*** Opening ENTRIES PROVIDED ***

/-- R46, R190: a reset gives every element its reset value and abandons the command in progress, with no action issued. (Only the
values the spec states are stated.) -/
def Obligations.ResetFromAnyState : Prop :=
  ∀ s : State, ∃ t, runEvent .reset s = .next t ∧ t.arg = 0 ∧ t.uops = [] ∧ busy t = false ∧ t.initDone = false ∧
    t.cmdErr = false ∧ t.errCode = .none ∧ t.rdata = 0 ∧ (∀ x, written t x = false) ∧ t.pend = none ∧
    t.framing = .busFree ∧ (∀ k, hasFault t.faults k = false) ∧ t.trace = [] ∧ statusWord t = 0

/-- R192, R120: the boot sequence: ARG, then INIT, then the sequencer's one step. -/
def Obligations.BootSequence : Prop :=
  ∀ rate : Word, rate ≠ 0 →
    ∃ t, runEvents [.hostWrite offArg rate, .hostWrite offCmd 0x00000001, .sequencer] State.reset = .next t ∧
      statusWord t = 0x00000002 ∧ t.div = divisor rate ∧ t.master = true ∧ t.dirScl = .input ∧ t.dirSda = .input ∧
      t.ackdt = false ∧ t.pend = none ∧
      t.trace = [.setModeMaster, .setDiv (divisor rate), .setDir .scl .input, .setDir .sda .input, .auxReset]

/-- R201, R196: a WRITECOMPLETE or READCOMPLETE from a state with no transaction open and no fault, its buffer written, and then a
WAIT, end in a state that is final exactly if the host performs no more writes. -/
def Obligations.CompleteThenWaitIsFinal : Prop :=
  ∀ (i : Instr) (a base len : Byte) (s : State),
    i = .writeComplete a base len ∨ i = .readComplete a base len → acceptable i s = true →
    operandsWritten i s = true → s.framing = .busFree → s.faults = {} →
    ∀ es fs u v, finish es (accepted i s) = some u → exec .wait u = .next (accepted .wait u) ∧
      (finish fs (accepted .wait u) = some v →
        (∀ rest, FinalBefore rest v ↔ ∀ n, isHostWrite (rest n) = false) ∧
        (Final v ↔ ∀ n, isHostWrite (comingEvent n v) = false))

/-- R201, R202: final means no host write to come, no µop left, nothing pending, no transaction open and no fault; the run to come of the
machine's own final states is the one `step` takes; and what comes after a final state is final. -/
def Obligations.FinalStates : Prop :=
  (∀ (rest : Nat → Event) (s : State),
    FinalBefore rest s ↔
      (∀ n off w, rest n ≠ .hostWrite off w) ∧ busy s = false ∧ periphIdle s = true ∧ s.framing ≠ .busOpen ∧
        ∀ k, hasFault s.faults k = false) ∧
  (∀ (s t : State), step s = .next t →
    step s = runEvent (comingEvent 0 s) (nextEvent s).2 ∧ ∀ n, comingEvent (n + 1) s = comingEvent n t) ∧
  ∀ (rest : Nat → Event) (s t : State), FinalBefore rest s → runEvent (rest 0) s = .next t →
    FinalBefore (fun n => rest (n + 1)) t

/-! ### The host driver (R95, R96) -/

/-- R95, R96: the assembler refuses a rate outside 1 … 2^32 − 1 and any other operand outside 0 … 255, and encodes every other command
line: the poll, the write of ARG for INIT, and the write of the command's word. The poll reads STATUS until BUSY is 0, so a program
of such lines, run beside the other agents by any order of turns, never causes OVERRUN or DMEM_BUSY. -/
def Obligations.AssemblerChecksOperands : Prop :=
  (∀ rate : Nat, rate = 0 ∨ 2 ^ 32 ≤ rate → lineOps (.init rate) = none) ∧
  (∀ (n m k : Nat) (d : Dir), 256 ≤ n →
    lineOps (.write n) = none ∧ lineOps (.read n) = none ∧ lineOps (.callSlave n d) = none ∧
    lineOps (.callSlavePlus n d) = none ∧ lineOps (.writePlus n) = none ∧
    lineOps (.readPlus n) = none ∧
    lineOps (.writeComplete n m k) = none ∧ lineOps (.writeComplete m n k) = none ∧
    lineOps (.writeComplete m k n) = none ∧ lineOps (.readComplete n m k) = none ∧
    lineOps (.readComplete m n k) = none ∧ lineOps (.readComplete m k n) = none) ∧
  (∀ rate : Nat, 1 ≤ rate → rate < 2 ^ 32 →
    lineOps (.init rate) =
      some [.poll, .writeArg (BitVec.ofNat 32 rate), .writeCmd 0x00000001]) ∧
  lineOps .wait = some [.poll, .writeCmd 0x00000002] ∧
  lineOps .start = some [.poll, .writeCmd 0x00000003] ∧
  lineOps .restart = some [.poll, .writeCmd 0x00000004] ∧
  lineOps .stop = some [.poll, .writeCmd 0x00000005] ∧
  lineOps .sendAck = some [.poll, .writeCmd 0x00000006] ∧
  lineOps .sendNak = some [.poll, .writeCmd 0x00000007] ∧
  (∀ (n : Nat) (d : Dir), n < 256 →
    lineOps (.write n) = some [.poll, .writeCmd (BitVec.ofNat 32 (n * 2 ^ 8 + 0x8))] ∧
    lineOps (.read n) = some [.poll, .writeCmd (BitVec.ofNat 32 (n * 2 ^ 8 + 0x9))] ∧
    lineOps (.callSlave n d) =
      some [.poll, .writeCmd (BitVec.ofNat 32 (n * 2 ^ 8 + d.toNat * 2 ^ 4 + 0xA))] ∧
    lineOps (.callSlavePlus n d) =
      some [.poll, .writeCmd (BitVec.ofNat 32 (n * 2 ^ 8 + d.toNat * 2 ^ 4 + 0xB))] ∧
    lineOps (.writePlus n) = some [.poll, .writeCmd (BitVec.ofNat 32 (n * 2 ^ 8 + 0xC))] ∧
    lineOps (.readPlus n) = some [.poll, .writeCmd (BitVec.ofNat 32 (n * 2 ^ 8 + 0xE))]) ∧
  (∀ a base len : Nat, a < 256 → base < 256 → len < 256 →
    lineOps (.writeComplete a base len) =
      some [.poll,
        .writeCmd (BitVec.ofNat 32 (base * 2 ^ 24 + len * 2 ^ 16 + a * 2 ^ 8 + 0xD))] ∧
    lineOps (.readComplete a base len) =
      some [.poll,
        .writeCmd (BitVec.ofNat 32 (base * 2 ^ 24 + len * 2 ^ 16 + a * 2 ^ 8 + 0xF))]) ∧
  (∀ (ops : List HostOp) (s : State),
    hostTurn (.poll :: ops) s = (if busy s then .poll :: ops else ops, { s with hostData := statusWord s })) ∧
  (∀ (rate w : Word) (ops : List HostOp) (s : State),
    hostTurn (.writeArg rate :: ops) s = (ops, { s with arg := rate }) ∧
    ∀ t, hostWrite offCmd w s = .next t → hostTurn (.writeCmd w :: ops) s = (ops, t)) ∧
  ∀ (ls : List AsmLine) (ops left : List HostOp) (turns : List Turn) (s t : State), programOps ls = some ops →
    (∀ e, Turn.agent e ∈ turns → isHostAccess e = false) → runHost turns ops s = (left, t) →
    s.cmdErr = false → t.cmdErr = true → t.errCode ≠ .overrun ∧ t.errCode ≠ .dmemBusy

*** Closing ENTRIES PROVIDED ***

ACTIVITY: Your answer should consist only of the lines from the one with "hostTurn (.writeArg rate" through the end of the data above, reproduced exactly.

OUTPUT FOR THIS EXERCISE:
    hostTurn (.writeArg rate :: ops) s = (ops, { s with arg := rate }) ∧
    ∀ t, hostWrite offCmd w s = .next t → hostTurn (.writeCmd w :: ops) s = (ops, t)) ∧
  ∀ (ls : List AsmLine) (ops left : List HostOp) (turns : List Turn) (s t : State), programOps ls = some ops →
    (∀ e, Turn.agent e ∈ turns → isHostAccess e = false) → runHost turns ops s = (left, t) →
    s.cmdErr = false → t.cmdErr = true → t.errCode ≠ .overrun ∧ t.errCode ≠ .dmemBusy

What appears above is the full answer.